Auch ein nicht völlig auszuschließender Einsatz von taktischen
Nuklearwaffen durch Russland scheint vielfach nahezu „eingepreist“ zu
werden. Es geht unverändert zentral um die Frage der Lieferung schwerer
Waffen.
Die moralisch aufgeheizte Debatte vermittelt den Eindruck, dass sich hier
das Gute und das Böse schlechthin in Gestalt Wladimir Putins
beziehungsweise Russlands gegenüberstehen. Die Notwendigkeit, die Ukraine
zu unterstützen, wird letztlich damit begründet, dass die Ukraine einen
Stellvertreterkrieg führt, dass sie für und damit letztlich im Namen der
Nato und des Westens Werte wie Demokratie, Freiheit und Menschenrechte
verteidigt.
Interessanterweise spricht auch das russische Regime von einem
Stellvertreterkrieg, den die Ukraine für den Westen führt. Ziel dieser
Propaganda ist, die Kriegsschuld abzuwälzen, die militärischen Rückschläge
Russlands in der Ukraine zu relativieren und gleichzeitig eine Drohkulisse
aufzubauen, um westliche Staaten von weiteren militärischen
Unterstützungsleistungen für die Ukraine abzuschrecken.

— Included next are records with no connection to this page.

-- ==== Sys2Proof/Tests/Slice0.lean ====
section
/-! SUPPORT. Tests of the decoder and of the form rules on words written out from the spec, and, for each statement, states that meet its
hypotheses. A witness's name says which statement and which clause of it it is for. -/

namespace Sys2Proof.Tests

set_option Elab.async false

open Sys2Proof Sys2Proof.Machine Sys2Proof.Claims

/-! ### The small states of the witnesses -/

/-- A Form A word with every field empty. -/
def aw : AForm := { sub := 0, gn := false, gp := 0, dst := .null, sa := .null, sb := .null, sc := .null, ft := 0, ty := .none, md := 0, imm := 0 }
/-- A Form B word with every field empty. -/
def bw : BForm := { sub := 0, gn := false, gp := 0, dst := .null, sa := .null, ft := false, ty := .none, md := 0, imm := 0 }
/-- A Form C word with every field empty. -/
def cw : CForm := { sub := 0, gn := false, gp := 0, dst := .null, sa := .null, lv := 0, cf := 0, off := 0 }
/-- A context in the body of a section from parcel 8 to parcel 4096; s1 holds the base of the cluster's SRAM aperture. -/
def e0 : Ctx := { Ctx.reset with run := .running, phase := .body, pc := 8, secF := 8, secE := 4096, inSec := true, s := [(1, 0xFF000000000000)] }
/-- A cluster with a system task, whose C engine runs. -/
def k0 : Cluster := { Cluster.reset with task := some 0, ctx := [(0, e0)] }
/-- The module with one such cluster, number c, whose C engine has the turn; its die maps its task's first GiB to LPDDR6, its die
permits its C and M engines everything, and the hub its C engine. -/
def on (c : Nat) (k : Cluster) : State :=
  { State.reset with clusters := [(c, k)], cur := (c, 0), ltt := [(dieOf c * 4096, BitVec.ofNat 128 (2 ^ 127 + 9 * 2 ^ 115))]
                     access := [(dieOf c * 4096 + masterOf c 0, 0xF), (dieOf c * 4096 + masterOf c 2, 0xF), (12 * 4096 + masterOf c 0, 0xF)] }
/-- Cluster 0 of ring die 0. -/
def w0 : State := on 0 k0
/-- The same with another context 0. -/
def we (e : Ctx) : State := on 0 { k0 with ctx := [(0, e)] }
/-- A two-source scalar word: s5 from s2 and s3. -/
def a3 : AForm := { aw with dst := .s 5, sa := .s 2, sb := .s 3 }
/-- A one-source immediate word: s5 from s2. -/
def b2 : BForm := { bw with dst := .s 5, sa := .s 2, imm := 7 }
/-- A vector word: v5 from v2 and v3, in f32. -/
def v3 : AForm := { aw with dst := .v 5, sa := .v 2, sb := .v 3, sc := .v 4, ty := .f32, imm := 0x82 }

/-- The word at the PC of w0 has its successor in its section. -/
theorem w0_straight : Straight w0 3 := ⟨rfl, by decide, by decide, by decide⟩

/-! ### Scalar words and the sequencer -/

/-- ScalarOperations: two sources and three. -/
theorem wit_scalar_two : (∃ f, scalarOp (.addI a3) = some (a3, 2, 1, f)) ∧ w0.srcS a3.sa 2 (ftBit a3 2) = .ok 0 ∧ w0.srcS a3.sb 3 (ftBit a3 3) = .ok 0 ∧
    w0.dstS a3.dst = .ok () ∧ Straight w0 3 := ⟨⟨_, rfl⟩, rfl, rfl, rfl, w0_straight⟩
/-- ScalarOperations: three sources. -/
theorem wit_scalar_three : (∃ f, scalarOp (.madd { a3 with sc := .s 4 }) = some ({ a3 with sc := .s 4 }, 3, 3, f)) ∧ w0.srcS (.s 2) 2 false = .ok 0 ∧
    w0.srcS (.s 3) 3 false = .ok 0 ∧ w0.srcS (.s 4) 4 false = .ok 0 ∧ w0.dstS (.s 5) = .ok () ∧ Straight w0 3 :=
  ⟨⟨_, rfl⟩, rfl, rfl, rfl, rfl, w0_straight⟩
/-- ScalarImmediates. -/
theorem wit_scalar_immediate : (∃ f, immediateOp (.addImm b2) = some (b2, f)) ∧ w0.srcS b2.sa 2 b2.ft = .ok 0 ∧ w0.dstS b2.dst = .ok () ∧ Straight w0 3 :=
  ⟨⟨_, rfl⟩, rfl, rfl, w0_straight⟩
/-- Divisions. -/
theorem wit_division : (∃ f, divisionOp (.divI a3) = some (a3, f)) ∧ w0.srcS a3.sa 2 (ftBit a3 2) = .ok 0 ∧ w0.srcS a3.sb 3 (ftBit a3 3) = .ok 0 ∧
    w0.dstS a3.dst = .ok () ∧ Straight w0 3 := ⟨⟨_, rfl⟩, rfl, rfl, rfl, w0_straight⟩
/-- Comparisons: CMP, to p0 and to p7. -/
theorem wit_cmp : ∀ d ∈ [(0 : BitVec 3), 7], ({ a3 with dst := .p d } : AForm).dst = .p d ∧ a3.sub.toNat < 10 ∧
    w0.srcS a3.sa 2 (ftBit a3 2) = .ok 0 ∧ w0.srcS a3.sb 3 (ftBit a3 3) = .ok 0 ∧ Straight w0 3 := by
  intro d _; exact ⟨rfl, by decide, rfl, rfl, w0_straight⟩
/-- Comparisons: CMPI. -/
theorem wit_cmpi : ∀ d ∈ [(0 : BitVec 3), 7], ({ b2 with dst := .p d } : BForm).dst = .p d ∧ b2.sub.toNat < 10 ∧
    w0.srcS b2.sa 2 b2.ft = .ok 0 ∧ Straight w0 3 := by
  intro d _; exact ⟨rfl, by decide, rfl, w0_straight⟩
/-- Moves: SEL. -/
theorem wit_move_sel : ∃ d v, MoveWord w0 (.sel { a3 with sc := .p 1 }) d v ∧ w0.dstS d = .ok () ∧ Straight w0 3 :=
  ⟨_, _, .sel _ 0 0 1 rfl rfl rfl, rfl, w0_straight⟩
/-- Moves: LI. -/
theorem wit_move_li : ∃ d v, MoveWord w0 (.li b2) d v ∧ w0.dstS d = .ok () ∧ Straight w0 3 := ⟨_, _, .li _, rfl, w0_straight⟩
/-- Moves: LI_HI. -/
theorem wit_move_li_hi : ∃ d v, MoveWord w0 (.liHi b2) d v ∧ w0.dstS d = .ok () ∧ Straight w0 3 := ⟨_, _, .liHi _ 0 rfl, rfl, w0_straight⟩
/-- Moves: MOV of an s register. -/
theorem wit_move_s : ∃ d v, MoveWord w0 (.mov a3) d v ∧ w0.dstS d = .ok () ∧ Straight w0 3 := ⟨_, _, .movS _ 2 0 rfl rfl, rfl, w0_straight⟩
/-- Moves: MOV of a predicate. -/
theorem wit_move_p : ∃ d v, MoveWord w0 (.mov { a3 with sa := .p 1 }) d v ∧ w0.dstS d = .ok () ∧ Straight w0 3 :=
  ⟨_, _, .movP _ 1 rfl, rfl, w0_straight⟩
/-- Moves: MOV of a b register. -/
theorem wit_move_b : ∃ d v, MoveWord w0 (.mov { a3 with sa := .b 1 }) d v ∧ w0.dstS d = .ok () ∧ Straight w0 3 :=
  ⟨_, _, .movB _ 1 rfl, rfl, w0_straight⟩
/-- Moves: PLOG. -/
theorem wit_move_plog : ∃ d v, MoveWord w0 (.plog { aw with dst := .p 3, sa := .p 1, sb := .p 2, imm := 6 }) d v ∧ w0.dstS d = .ok () ∧ Straight w0 3 :=
  ⟨_, _, .plog _ 1 2 rfl rfl, rfl, w0_straight⟩
/-- Moves: LEA. -/
theorem wit_move_lea : ∃ d v, MoveWord w0 (.lea b2) d v ∧ w0.dstS d = .ok () ∧ Straight w0 3 := ⟨_, _, .lea _ 0 rfl, rfl, w0_straight⟩
/-- Moves: LEA_PC. -/
theorem wit_move_lea_pc : ∃ d v, MoveWord w0 (.leaPc b2) d v ∧ w0.dstS d = .ok () ∧ Straight w0 3 := ⟨_, _, .leaPc _, rfl, w0_straight⟩

/-- TransfersOfControl: BRI to a parcel of its section; a target of parcel 4096 is outside it and is not a header (the memory there is
zero), and at 8192 stands the first half of a header. -/
theorem wit_branch_bri : ∃ u a, Branch w0 (.bri { cw with off := 30 }) u a ∧ w0.ctx.inside a = true := ⟨_, _, .bri _, by decide⟩
/-- TransfersOfControl: CALL. -/
theorem wit_branch_call : ∃ u a, Branch w0 (.call { cw with dst := .b 1, off := 30 }) u a ∧ w0.ctx.inside a = true := ⟨_, _, .call _ 1 rfl, by decide⟩
/-- TransfersOfControl: BR, with no delay and after one. -/
theorem wit_branch_br : (∃ u a, Branch (we { e0 with b := [(1, 20)] }) (.br { aw with sa := .b 1 }) u a ∧ u.ctx.inside a = true) ∧
    ∃ u a, Branch (we { e0 with b := [(1, 20)], phase := .brWait 0 }) (.br { aw with sa := .b 1 }) u a ∧ u.ctx.inside a = true :=
  ⟨⟨_, _, .br _ 1 rfl rfl (by decide), by decide⟩, _, _, .brAfter _ 1 rfl rfl, by decide⟩
/-- TransfersOfControl: RET, with no delay and after one. -/
theorem wit_branch_ret : (∃ u a, Branch (we { e0 with b := [(1, 20)] }) (.ret { aw with sa := .b 1 }) u a ∧ u.ctx.inside a = true) ∧
    ∃ u a, Branch (we { e0 with b := [(1, 20)], phase := .brWait 0 }) (.ret { aw with sa := .b 1 }) u a ∧ u.ctx.inside a = true :=
  ⟨⟨_, _, .ret _ 1 rfl rfl (by decide), by decide⟩, _, _, .retAfter _ 1 rfl rfl, by decide⟩
/-- TransfersOfControl: a BR or RET with a cycle still to wait, and one that finds its b register written 0 and 3 words ago. -/
theorem wit_branch_waits : ({ aw with sa := .b 1 } : AForm).sa = .b 1 ∧ (we { e0 with phase := .brWait 1 }).ctx.phase = .brWait (0 + 1) ∧
    ((we { e0 with bAge := [(1, 0)] }).ctx.phase = .body ∧ SMap.get? (we { e0 with bAge := [(1, 0)] }).ctx.bAge 1 = some (3 - 3)) ∧
    ((we { e0 with bAge := [(1, 3)] }).ctx.phase = .body ∧ SMap.get? (we { e0 with bAge := [(1, 3)] }).ctx.bAge 1 = some (3 - 0)) := by decide +kernel
/-- TransfersOfControl: JTAB, its table in the task's memory. -/
theorem wit_branch_jtab : ∃ u a, Branch { w0 with mem := [(8, 20)] } (.jtab { aw with sa := .s 2, sb := .s 3, imm := 4 }) u a ∧ a = 0 ∧ u.ctx.inside a = false :=
  ⟨_, _, .jtab _ 0 0 0 rfl rfl (by decide) (by decide +kernel), rfl, by decide⟩
/-- TransfersOfControl: a target outside the section, at a header and at no header. -/
theorem wit_branch_outside : (∃ u a, Branch { w0 with mem := [(20023, 0xA0)] } (.bri { cw with off := 4996 }) u a ∧ u.ctx.inside a = false ∧
      { w0 with mem := [(20023, 0xA0)] : State }.judge a = .ok true) ∧
    ∃ u a, Branch w0 (.bri { cw with off := 4992 }) u a ∧ u.ctx.inside a = false ∧ w0.judge a = .ok false :=
  ⟨⟨_, _, .bri _, by decide, by decide +kernel⟩, _, _, .bri _, by decide, by decide +kernel⟩

/-- PlainWords: NOP, PBR and LIDX. -/
theorem wit_plain_nop : (∃ u, Plain w0 (.nop aw) u) ∧ Straight w0 3 := ⟨⟨_, .nop _⟩, w0_straight⟩
theorem wit_plain_pbr : (∃ u, Plain w0 (.pbr { cw with dst := .b 1, off := 9 }) u) ∧ Straight w0 3 := ⟨⟨_, .pbr _ 1 rfl⟩, w0_straight⟩
/-- A loop open from parcel 8 to parcel 11. -/
def l0 : LoopEnt := { index := 0, limit := 2, start := 8, stop := 11 }
theorem wit_plain_lidx : (∃ u, Plain (we { e0 with loops := [l0] }) (.lidx { cw with dst := .s 5 }) u) ∧ Straight (we { e0 with loops := [l0] }) 3 :=
  ⟨⟨_, .lidx _ l0 rfl rfl⟩, rfl, by decide, by decide, by decide⟩
/-- PlainWords: AWAIT of a count that is there, and AWAIT.nb of one that is and one that is not. -/
theorem wit_plain_await : (∃ u, Plain (on 0 { k0 with ev := [(0, 1)] }) (.await { aw with imm := 256 }) u) ∧ Straight (on 0 { k0 with ev := [(0, 1)] }) 3 :=
  ⟨⟨_, .await _ 1 rfl (by decide)⟩, w0_straight⟩
theorem wit_plain_await_nb : (∃ u, Plain (on 0 { k0 with ev := [(0, 1)] }) (.awaitNb { aw with dst := .p 1, imm := 256 }) u) ∧ Straight (on 0 { k0 with ev := [(0, 1)] }) 3 ∧
    (∃ u, Plain w0 (.awaitNb { aw with dst := .p 1, imm := 256 }) u) ∧ Straight w0 3 :=
  ⟨⟨_, .awaitTaken _ 1 rfl (by decide)⟩, w0_straight, ⟨_, .awaitNot _ 1 rfl (by decide)⟩, w0_straight⟩
/-- A record whose byte at an offset is b. -/
def recByte (off b : Nat) : BitVec 1024 := BitVec.ofNat 1024 (b * 256 ^ off)
/-- A task in flight on a cluster with a record. -/
def t0 (r : BitVec 1024) (c : Nat) : Task :=
  { tid := recTid r, rcd := r, seq := 0, waits := [], cnt := 0, released := true, ready := none, place := .running c, issued := 0, xst := false, wrel := false
    holds := none, missed := [], deadline := 0, ranOn := none, issueNo := 0, sram := [] }
/-- A window segment of tag 5. -/
def seg5 : Seg := { pos := 0, tag := 5, len := 64, splen := 0, fmt := 0, first := true, bytes := [], bad := [], lost := false, moved := 0 }
/-- A running ring die with that segment current and one more to come. -/
def r5 : Ring := { Ring.reset with run := true, nseg := 2, win := some seg5, inWin := true, rot := 3 }
/-- Cluster 0 with its task in flight, on a ring die whose window has tag 5. -/
def wt : State := { w0 with dists := [(0, { Dist.reset with tasks := [t0 0 0], nseq := 1 })], rings := [(0, r5)] }
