-- ==== Sys2Proof/Syntax.lean ====
section
/-! DEFINITION. The commands of the block: one constructor per row of spec/opcode_table.json, in the table's order,
with the operands that the rule of the row gives the step (a register's written value, a frame's octets, what the
analog parts and the outside world supply). -/
namespace Sys2Proof

open Machine (SyncKind Master TagReq RepCount DebugOp HostId HostEnv DictEnv Peer)

/-- The three sub-GHz paths (R37): receive halves A and B, transmitter. -/
inductive Path | a | b | t
deriving DecidableEq, Repr

/-- The two receive halves. -/
inductive Half | a | b
deriving DecidableEq, Repr
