-- ==== Sys2Proof/Config.lean ====
section
/-! DEFINITION. What the spec leaves to a standard outside it or leaves open: constants without a body, so that nothing
can be proved of their values and every claim holds whatever they are. -/
namespace Sys2Proof

/-- The free values of the model: the `n`-th value drawn (log entry 2). -/
opaque Config.freeValue : Nat → Nat

/-- Whether page `p`, left undefined by a loss of power, reads as erased at the `n`-th choice (R349). -/
opaque Config.undefPage (n p : Nat) : Bool

/-- The block cipher of a key's algorithm (R182): AES-128 (`false`) or SM4 (`true`), key and block of 16 octets. -/
opaque Config.blockCipherOctets (sm4 : Bool) (key block : List Byte) : Vector Byte 16

def Config.blockCipher (sm4 : Bool) (key block : List Byte) : List Byte := (Config.blockCipherOctets sm4 key block).toList

/-- The inverse of the block cipher (CBC decryption). -/
opaque Config.blockDecipherOctets (sm4 : Bool) (key block : List Byte) : Vector Byte 16

def Config.blockDecipher (sm4 : Bool) (key block : List Byte) : List Byte := (Config.blockDecipherOctets sm4 key block).toList

/-- The SM3 hash of GB/T 32905, 32 octets. -/
opaque Config.sm3Octets (message : List Byte) : Vector Byte 32

def Config.sm3 (message : List Byte) : List Byte := (Config.sm3Octets message).toList

/-- ZA of GB/T 32918.2 for a public key and the default user identity of GM/T 0009 (R424). -/
opaque Config.sm2ZaOctets (key : List Byte) : Vector Byte 32

def Config.sm2Za (key : List Byte) : List Byte := (Config.sm2ZaOctets key).toList

/-- Whether a 64-octet SM2 signature over a 32-octet hash verifies under a 64-octet public key. -/
opaque Config.sm2Verify (key hash signature : List Byte) : Bool

/-- The SM2 signature over a hash by a private key with a drawn nonce. -/
opaque Config.sm2SignOctets (key hash nonce : List Byte) : Vector Byte 64

def Config.sm2Sign (key hash nonce : List Byte) : List Byte := (Config.sm2SignOctets key hash nonce).toList

/-- The SM2 public key of a private key. -/
opaque Config.sm2PublicOctets (key : List Byte) : Vector Byte 64

def Config.sm2Public (key : List Byte) : List Byte := (Config.sm2PublicOctets key).toList

/-- The Viterbi decision of R83 on the soft values of a coded frame: bits, and whether the final state is the one that
the termination of IEEE 802.15.4-2020 produces. `rsc` selects the code, `ilv` the interleaver. -/
opaque Config.fecDecode (soft : List Int) : List Bool × Bool

/-- The convolutional code of IEEE 802.15.4-2020 with its termination and padding (R99 step 4). -/
opaque Config.fecEncode (rsc : Bool) (bits : List Bool) : List Bool

/-- The interleaver of IEEE 802.15.4-2020 (R99 step 5). -/
opaque Config.interleave (bits : List Bool) : List Bool

/-- The preamble of IEEE 802.15.4-2020: its first `bits` bits (R99 step 6, R168). -/
opaque Config.preamble (bits : Nat) : List Bool

/-- The SFD of a group (phySunFskSfd), coded or uncoded (R99 step 6). -/
opaque Config.sfd (group : Nat) (coded : Bool) : List Bool

/-- How a backoff draw of `be` bits takes its bits from the generator's register (R442). -/
opaque Config.backoffDraw (lfsr be : Nat) : Nat

/-- The deviation sequence after the Gaussian filter of R103, 16 samples per symbol; `bt1` selects BT = 1.0. -/
opaque Config.gaussian (bt1 : Bool) (devs : List Int) : List Int

/-- The IC manufacturer code of R403. -/
opaque Config.tagMaker : Byte

/-- P8_REF of R218: the noise floor measured at manufacture, in 1/8 dB. -/
opaque Config.p8Ref : Int

/-- A byte of the boot ROM, whose contents the spec does not give. -/
opaque Config.romByte (a : Nat) : Byte

end Sys2Proof
end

Der Begriff Stellvertreterkrieg ist falsch und irreführend. Die Nato oder
der Westen befinden sich eben nicht in einer militärischen
Auseinandersetzung mit Russland, die in einem Drittland, der Ukraine,
ausgetragen wird. Ebenso wenig kämpfen die ukrainischen Streitkräfte im
Auftrag und im Namen des Westens.
## Kein Stellvertreterkrieg
Auch die vielfach an die Fehlinterpretation von Stellvertreterkriegen
geknüpfte überhöhte Erwartung, dass Russland im Falle eines Sieges gegen
die baltischen Staaten und andere Mitglieder der Nato vorgehen würde, ist
Unsinn. Für eine solche Absicht gibt es in der Vorgeschichte zum Krieg
keinerlei Anhaltspunkte. Dazu kommt: Zu einem konventionellen Angriff auf
die Nato dürfte Russland nach dem Ukrainedebakel über lange Jahre hinweg
nicht mehr fähig sein.
Dennoch ist die Unterstützung der Ukraine in der jetzigen Situation
notwendig, denn letztlich geht es um die Wahrung für die regelbasierte
Weltordnung zentraler, nicht nur im Interesse westlicher Demokratien
liegender Prinzipien: das Verbot von Angriffskriegen und die Gewährleistung
territorialer Integrität. Russland verstößt in eklatanter Weise gegen diese
Prinzipien und geht gar so weit, der Ukraine die Existenzberechtigung als
selbständiger Staat abzusprechen.
Sollte Putin mit seinem völkerrechtswidrigen militärischen Angriff Erfolg
haben, würde das einen folgenschweren Präzedenzfall schaffen. Der Rückfall
in das alleinige Recht des Stärkeren würde zu chaotischen Verhältnissen
führen. Die Unterstützung für die Ukraine ist darauf angelegt, dass sich
die Ukraine als eigenständiger und lebensfähiger Staat in gesicherten
Grenzen behaupten kann. Sie ist militärisch bewusst begrenzt, um
zusätzliche Eskalationen bis hin zu Nuklearschlägen zu vermeiden.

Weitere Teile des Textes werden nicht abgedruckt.